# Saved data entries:
====

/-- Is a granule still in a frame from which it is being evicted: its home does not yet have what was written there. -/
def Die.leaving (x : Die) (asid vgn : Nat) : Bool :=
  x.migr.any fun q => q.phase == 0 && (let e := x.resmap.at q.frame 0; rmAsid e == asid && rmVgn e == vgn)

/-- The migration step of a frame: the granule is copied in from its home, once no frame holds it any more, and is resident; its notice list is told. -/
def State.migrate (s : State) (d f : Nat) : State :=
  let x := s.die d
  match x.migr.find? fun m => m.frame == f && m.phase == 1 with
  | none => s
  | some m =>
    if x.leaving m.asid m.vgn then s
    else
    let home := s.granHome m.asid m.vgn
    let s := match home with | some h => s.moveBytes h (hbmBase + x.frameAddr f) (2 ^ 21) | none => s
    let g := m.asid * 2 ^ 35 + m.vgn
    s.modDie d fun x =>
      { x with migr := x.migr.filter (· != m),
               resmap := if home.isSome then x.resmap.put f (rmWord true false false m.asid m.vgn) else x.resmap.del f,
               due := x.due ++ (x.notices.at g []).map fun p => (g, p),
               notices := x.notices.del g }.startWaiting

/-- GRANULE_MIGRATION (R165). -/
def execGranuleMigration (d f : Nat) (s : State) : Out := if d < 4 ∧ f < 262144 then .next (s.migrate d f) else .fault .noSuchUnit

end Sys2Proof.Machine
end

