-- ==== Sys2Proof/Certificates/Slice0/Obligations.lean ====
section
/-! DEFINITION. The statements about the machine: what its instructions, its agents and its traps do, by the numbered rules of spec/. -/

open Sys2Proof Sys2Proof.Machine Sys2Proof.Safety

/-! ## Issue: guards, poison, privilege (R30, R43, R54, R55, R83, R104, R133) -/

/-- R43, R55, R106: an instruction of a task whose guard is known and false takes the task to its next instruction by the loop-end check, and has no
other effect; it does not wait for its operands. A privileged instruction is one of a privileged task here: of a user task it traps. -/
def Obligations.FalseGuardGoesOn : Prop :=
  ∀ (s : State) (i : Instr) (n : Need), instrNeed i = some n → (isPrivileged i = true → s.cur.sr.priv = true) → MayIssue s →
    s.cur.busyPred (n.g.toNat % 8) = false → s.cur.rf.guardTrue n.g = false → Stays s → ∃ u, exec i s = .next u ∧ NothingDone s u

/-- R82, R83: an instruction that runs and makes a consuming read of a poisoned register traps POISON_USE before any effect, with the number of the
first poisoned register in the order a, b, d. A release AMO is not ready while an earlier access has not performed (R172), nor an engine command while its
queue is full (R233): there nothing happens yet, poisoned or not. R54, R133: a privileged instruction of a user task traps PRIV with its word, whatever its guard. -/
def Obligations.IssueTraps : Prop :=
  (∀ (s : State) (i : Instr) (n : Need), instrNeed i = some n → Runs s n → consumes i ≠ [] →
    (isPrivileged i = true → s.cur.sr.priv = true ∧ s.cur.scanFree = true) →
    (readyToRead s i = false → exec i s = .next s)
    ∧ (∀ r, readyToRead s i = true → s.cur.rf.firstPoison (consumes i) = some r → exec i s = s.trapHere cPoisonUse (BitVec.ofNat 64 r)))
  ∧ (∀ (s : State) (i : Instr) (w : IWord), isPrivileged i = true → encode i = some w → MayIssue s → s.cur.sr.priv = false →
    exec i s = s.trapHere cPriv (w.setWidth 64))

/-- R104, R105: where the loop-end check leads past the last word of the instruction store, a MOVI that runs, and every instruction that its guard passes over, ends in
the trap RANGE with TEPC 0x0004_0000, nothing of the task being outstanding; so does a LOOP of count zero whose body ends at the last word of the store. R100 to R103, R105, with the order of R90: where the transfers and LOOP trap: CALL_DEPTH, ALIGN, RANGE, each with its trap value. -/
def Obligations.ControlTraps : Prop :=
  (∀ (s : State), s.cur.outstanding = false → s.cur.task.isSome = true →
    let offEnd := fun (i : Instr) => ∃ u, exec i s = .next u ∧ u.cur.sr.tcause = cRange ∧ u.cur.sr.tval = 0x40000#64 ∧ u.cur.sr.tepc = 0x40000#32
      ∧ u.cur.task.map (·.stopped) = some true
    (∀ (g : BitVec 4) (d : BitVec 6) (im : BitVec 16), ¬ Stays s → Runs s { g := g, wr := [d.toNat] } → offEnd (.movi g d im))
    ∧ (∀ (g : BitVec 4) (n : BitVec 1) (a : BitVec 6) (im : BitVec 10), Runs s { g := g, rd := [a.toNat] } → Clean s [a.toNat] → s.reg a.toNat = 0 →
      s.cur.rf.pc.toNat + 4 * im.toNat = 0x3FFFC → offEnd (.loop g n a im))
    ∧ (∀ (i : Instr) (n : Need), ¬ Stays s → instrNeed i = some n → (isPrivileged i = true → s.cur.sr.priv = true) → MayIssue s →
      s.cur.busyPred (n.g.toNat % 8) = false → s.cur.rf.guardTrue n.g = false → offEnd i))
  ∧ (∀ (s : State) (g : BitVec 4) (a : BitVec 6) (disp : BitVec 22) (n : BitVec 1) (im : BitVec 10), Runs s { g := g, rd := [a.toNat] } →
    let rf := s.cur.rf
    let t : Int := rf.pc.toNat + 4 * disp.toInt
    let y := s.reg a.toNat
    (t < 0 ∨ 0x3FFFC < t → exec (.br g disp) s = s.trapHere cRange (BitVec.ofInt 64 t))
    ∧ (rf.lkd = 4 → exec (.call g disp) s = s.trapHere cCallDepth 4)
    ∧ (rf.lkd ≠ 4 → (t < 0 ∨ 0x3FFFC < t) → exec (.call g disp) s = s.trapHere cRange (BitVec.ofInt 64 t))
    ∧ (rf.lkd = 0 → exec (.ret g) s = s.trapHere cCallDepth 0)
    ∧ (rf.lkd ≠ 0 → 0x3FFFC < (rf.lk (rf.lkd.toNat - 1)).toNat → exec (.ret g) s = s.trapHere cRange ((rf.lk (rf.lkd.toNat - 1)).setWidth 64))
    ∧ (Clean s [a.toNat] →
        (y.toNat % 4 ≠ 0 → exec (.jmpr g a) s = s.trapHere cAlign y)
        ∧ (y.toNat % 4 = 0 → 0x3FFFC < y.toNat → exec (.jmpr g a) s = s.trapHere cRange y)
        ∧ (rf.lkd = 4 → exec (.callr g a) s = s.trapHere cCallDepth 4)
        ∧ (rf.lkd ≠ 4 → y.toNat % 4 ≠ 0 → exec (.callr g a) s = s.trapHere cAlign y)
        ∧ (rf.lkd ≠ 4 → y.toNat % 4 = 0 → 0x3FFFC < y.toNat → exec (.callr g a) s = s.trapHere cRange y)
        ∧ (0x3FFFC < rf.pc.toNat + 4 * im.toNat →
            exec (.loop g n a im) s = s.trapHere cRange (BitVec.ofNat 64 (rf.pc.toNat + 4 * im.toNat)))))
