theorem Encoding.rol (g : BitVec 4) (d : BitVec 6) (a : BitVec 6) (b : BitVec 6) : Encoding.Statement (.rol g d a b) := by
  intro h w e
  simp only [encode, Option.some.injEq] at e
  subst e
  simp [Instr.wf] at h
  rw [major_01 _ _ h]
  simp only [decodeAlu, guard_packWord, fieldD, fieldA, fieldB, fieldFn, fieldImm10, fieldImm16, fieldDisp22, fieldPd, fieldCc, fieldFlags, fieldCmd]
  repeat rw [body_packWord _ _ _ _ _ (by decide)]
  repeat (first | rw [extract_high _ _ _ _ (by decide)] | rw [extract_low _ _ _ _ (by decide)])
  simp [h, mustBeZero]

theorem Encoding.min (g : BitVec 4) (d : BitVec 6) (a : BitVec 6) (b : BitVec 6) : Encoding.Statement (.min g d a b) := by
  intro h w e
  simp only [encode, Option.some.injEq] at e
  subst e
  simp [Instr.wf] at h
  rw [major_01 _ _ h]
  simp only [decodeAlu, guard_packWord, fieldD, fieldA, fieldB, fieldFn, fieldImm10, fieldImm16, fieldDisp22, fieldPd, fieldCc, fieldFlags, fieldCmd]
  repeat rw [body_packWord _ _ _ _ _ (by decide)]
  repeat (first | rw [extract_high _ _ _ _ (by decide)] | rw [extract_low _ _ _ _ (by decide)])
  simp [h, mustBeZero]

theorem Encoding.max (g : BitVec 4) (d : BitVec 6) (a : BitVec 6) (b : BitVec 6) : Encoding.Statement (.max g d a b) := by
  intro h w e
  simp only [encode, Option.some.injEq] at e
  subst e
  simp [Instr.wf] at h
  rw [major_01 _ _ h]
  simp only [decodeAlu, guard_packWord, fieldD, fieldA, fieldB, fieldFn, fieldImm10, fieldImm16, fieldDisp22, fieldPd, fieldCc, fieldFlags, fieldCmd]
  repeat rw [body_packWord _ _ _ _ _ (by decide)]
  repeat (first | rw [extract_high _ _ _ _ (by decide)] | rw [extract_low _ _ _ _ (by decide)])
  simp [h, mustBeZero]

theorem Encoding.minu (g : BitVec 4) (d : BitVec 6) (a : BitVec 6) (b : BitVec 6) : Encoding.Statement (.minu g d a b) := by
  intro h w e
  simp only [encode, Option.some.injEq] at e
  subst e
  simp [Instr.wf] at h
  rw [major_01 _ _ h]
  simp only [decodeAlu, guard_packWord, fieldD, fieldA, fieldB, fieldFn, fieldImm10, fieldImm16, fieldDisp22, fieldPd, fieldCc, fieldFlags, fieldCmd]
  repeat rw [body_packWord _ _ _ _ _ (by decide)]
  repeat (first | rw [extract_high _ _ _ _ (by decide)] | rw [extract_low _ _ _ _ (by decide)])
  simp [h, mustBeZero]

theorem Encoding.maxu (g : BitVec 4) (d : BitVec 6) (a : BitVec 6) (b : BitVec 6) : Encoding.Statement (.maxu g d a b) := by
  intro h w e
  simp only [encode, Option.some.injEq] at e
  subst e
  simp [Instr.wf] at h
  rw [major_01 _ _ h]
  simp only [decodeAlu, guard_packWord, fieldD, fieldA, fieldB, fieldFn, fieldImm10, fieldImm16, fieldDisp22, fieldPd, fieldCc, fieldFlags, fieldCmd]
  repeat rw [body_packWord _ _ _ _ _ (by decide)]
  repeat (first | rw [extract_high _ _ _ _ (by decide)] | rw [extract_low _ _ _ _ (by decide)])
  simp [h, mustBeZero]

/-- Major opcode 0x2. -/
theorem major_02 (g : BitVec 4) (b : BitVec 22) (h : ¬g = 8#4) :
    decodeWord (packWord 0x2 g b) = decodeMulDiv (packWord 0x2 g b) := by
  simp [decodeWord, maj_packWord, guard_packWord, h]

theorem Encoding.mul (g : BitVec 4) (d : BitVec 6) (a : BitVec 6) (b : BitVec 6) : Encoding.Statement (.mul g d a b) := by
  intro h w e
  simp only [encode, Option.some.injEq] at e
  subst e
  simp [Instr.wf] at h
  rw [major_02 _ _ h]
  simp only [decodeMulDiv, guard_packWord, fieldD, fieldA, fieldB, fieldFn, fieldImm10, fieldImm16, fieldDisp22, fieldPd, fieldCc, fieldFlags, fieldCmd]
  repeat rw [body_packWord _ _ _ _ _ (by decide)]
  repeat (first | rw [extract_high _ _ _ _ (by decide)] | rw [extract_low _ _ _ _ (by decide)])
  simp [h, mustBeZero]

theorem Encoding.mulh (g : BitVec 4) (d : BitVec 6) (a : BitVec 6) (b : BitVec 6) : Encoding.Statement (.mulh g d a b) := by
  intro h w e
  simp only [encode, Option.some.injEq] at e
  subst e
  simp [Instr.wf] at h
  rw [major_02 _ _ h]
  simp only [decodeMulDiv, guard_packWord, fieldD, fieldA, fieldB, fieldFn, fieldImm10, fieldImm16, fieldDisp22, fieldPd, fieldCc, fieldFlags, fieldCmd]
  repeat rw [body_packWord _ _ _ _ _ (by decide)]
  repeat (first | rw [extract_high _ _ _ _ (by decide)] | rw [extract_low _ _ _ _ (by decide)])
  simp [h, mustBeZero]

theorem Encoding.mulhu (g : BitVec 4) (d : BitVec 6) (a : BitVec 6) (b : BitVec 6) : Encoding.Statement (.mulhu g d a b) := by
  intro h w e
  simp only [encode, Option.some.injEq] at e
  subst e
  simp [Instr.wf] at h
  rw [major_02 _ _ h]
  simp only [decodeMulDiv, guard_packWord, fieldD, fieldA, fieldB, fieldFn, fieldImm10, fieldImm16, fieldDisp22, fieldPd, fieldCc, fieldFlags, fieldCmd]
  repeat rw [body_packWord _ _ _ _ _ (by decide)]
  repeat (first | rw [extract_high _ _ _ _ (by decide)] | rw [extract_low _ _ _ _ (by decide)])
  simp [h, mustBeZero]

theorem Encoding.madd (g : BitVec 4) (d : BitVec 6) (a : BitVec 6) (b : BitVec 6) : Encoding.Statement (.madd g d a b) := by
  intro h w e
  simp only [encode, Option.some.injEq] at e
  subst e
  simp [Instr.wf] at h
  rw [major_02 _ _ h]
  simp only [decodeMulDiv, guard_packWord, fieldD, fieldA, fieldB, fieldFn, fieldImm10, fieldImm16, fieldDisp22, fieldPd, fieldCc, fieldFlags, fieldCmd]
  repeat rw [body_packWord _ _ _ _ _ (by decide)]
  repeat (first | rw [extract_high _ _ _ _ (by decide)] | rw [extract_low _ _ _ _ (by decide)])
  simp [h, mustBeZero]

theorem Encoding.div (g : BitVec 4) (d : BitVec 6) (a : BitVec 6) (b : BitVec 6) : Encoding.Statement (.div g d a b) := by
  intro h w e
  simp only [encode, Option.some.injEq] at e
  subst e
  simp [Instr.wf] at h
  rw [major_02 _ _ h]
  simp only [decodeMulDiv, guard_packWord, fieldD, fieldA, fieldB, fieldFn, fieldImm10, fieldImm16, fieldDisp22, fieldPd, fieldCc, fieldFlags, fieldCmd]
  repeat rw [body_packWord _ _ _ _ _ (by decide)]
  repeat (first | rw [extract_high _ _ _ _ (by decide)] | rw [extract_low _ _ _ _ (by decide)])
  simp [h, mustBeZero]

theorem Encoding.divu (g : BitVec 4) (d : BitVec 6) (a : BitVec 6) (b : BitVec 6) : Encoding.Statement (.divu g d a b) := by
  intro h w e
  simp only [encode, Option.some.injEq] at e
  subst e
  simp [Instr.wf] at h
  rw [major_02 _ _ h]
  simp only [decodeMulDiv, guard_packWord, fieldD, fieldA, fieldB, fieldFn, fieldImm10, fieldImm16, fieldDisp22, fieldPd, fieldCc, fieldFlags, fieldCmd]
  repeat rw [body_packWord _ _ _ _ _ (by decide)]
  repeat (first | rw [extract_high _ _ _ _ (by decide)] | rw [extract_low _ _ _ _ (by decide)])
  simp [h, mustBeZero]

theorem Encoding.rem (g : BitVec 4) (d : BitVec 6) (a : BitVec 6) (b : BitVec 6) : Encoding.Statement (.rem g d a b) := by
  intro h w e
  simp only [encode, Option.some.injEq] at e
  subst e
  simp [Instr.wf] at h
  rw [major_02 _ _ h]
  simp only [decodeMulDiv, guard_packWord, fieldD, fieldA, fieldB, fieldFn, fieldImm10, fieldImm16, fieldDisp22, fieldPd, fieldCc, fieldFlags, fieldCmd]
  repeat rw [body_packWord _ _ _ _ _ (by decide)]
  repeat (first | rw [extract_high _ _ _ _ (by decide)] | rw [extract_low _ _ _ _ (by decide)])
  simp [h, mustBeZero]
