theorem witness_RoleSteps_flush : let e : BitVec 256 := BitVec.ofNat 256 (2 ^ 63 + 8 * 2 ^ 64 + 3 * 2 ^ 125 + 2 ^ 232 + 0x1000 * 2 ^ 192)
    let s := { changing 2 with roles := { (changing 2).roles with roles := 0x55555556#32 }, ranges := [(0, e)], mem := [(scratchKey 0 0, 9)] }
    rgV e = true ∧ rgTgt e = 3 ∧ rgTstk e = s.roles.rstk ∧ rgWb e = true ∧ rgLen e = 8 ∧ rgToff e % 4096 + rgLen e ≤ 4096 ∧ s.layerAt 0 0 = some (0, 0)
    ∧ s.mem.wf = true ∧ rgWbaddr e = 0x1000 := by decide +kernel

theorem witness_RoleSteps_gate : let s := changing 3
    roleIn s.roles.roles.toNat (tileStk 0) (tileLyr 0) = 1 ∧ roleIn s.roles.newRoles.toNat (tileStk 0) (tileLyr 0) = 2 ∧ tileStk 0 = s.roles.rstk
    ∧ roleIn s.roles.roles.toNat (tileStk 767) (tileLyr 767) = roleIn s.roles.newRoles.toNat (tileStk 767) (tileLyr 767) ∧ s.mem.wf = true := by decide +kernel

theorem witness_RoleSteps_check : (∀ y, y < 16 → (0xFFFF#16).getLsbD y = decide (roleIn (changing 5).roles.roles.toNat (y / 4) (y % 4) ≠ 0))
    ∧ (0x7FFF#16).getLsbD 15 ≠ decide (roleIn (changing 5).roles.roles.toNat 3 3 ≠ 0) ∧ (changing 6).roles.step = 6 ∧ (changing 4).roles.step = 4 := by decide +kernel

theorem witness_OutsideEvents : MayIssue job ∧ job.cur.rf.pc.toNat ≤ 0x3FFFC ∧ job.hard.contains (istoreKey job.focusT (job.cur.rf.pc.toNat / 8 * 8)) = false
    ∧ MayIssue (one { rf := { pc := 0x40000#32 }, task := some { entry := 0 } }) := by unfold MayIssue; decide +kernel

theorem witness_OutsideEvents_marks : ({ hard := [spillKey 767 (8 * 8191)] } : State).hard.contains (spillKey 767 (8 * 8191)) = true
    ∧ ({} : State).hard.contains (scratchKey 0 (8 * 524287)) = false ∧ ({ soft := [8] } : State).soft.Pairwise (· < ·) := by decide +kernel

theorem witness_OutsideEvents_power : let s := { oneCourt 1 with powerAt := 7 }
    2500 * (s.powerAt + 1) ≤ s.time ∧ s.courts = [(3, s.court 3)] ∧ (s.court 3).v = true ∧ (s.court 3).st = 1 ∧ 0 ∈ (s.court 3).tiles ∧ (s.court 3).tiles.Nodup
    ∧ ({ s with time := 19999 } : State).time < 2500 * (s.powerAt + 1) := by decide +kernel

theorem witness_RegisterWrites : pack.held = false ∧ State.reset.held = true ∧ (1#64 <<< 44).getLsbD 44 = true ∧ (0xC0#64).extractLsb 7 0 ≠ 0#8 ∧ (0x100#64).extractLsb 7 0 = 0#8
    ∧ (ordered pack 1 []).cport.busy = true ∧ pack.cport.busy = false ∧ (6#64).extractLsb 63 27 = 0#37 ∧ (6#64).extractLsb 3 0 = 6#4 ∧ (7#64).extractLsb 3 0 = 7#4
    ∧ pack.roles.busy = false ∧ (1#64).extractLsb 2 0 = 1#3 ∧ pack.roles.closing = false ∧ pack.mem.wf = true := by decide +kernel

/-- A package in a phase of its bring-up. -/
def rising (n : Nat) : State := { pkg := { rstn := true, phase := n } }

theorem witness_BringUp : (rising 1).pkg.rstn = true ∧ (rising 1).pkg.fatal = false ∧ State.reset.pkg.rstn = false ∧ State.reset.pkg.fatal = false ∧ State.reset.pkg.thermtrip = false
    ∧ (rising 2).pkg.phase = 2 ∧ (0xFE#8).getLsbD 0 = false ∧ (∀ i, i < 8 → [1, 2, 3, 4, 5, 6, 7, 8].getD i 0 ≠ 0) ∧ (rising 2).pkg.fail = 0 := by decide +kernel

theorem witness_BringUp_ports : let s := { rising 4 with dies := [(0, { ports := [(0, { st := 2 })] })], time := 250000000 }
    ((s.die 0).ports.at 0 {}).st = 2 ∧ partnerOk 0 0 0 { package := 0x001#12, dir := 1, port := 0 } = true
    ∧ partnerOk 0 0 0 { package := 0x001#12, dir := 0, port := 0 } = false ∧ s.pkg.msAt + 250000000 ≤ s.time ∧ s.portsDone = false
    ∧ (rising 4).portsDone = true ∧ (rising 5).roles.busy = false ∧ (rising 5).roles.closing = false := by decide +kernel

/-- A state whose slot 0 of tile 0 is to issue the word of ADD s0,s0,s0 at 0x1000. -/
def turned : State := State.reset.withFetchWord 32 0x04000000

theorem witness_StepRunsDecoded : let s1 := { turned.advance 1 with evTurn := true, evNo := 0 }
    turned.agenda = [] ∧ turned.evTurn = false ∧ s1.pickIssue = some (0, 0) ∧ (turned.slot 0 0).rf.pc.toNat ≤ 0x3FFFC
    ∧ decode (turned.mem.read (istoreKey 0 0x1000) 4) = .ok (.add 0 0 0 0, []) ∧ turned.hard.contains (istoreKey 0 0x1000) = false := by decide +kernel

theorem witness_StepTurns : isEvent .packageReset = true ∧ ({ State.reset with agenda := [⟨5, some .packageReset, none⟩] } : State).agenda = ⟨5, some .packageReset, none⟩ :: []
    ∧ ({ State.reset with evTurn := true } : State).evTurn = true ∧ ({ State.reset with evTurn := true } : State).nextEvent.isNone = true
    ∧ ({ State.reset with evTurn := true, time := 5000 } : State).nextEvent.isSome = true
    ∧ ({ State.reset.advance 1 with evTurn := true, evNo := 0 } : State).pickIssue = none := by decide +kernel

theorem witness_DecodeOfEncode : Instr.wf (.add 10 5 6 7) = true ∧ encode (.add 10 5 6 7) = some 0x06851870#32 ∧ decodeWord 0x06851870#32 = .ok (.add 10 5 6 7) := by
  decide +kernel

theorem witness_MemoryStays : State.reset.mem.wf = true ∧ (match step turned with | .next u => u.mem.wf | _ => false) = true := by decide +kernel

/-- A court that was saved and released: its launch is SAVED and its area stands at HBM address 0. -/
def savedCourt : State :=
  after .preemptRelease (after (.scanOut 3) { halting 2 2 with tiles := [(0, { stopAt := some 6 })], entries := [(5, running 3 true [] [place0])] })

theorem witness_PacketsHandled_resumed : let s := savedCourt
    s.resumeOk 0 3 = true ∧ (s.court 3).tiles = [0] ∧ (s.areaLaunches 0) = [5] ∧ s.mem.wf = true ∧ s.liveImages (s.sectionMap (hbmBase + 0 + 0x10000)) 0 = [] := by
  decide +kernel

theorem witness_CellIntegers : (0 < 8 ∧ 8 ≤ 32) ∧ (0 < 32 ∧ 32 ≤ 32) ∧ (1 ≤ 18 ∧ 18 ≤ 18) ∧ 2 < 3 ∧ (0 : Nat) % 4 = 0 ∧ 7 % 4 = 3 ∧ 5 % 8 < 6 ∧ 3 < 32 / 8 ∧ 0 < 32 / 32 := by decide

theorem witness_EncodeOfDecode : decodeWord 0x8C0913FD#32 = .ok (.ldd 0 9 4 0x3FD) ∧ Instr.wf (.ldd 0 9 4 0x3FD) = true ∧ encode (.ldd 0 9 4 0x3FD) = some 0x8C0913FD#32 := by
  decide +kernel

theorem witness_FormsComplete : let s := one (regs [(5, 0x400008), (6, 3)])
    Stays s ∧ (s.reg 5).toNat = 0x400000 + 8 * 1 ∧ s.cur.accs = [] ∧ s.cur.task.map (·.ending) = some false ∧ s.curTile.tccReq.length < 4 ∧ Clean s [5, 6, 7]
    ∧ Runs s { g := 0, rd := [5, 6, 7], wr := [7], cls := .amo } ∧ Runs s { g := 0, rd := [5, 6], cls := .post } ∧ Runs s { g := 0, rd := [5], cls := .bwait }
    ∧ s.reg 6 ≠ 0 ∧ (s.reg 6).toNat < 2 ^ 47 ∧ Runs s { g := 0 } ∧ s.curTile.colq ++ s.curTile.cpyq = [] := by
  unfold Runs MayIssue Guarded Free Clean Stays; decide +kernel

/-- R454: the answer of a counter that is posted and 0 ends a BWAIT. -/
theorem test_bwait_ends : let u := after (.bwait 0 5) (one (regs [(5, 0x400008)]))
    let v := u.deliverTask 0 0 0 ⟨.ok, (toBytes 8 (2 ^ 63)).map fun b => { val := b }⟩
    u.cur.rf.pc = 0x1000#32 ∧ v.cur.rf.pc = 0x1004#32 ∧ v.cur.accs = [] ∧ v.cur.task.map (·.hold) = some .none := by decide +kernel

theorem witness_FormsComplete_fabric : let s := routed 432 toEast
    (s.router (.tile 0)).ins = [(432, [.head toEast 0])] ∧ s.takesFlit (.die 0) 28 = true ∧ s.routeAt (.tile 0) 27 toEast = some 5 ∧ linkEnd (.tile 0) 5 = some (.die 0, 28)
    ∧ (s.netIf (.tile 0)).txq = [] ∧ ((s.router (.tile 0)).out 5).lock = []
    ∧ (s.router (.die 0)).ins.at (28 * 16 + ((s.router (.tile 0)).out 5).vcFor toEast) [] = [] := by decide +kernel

====

# What is required:
Of all the lines in the records, how many have the word "setWidth"? Write only the number.

# Answer for the task:
2